Work task: Lines below starting with the line with "pass (R307). -/" and going on through the line with "ages (R307). -/" must be output exactly; the rest of the records must be left out.

Records to process:
/-- PAGER_SERVICE_DONE: a served fault resumes its queue or its groom access; an unserved one leaves the queue FAULTED with
its status, or completes the access with it (R304, R306). -/
def execPagerServiceDone (fault : Nat) (s : State) : Out :=
  .next (match s.pfaults[fault]? with
    | some f =>
      match f.served with
      | none => s
      | some st =>
        let s := { s with pfaults := dropAt s.pfaults fault }
        match f.who with
        | .inl (ps, q) =>
          let x := s.queue ps q
          if x.state ≠ .faulted ∨ !x.hwFault then s
          else if st = St.ok then (s.resumeFaulted ps q).rearm
          else s.setQueue ps q { x with fstatus := st, hwFault := false }
        | .inr id =>
          match s.req id with
          | some r =>
            if r.phase ≠ .paging then s
            else if r.src = .gone then s.setReq id none
            else if st = St.ok then s.setReq id (some { r with phase := .issued, status := St.ok })
            else s.setReq id (some { r with phase := .arrived, status := st, data := [] })
          | none => s.pagedDone id st
    | none => s)

/-- The age of a leaf after a pass (R307). -/
def aged (v : Nat) : Nat :=
  if bits v 4 4 = 1 then v - 16 - bits v 15 9 * 512 else if bits v 15 9 < 127 then v + 512 else v

/-- AGER_PASS: all translations go, then every main-window leaf of TIER 0 ages (R307). -/
def execAgerPass (s : State) : Out :=
  .next (if fld (s.dcsr (shedBase 0 + 0x30)) 7 0 = 0 ∨ s.xinv.isSome then s
    else
      let s := s.xinvStart 0 0 0 0
      (List.range 65536).foldl (fun s tk => (s.taskLeaves tk).foldl (fun s x =>
        if bits x.2.1 7 6 = 0 then (s.devWrite x.1 (leBytes 8 (aged (s.memLe x.1 8)))).1 else s) s) s)

end Sys2Proof.Machine
end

Result for this task:
/-- The age of a leaf after a pass (R307). -/
def aged (v : Nat) : Nat :=
  if bits v 4 4 = 1 then v - 16 - bits v 15 9 * 512 else if bits v 15 9 < 127 then v + 512 else v

/-- AGER_PASS: all translations go, then every main-window leaf of TIER 0 ages (R307). -/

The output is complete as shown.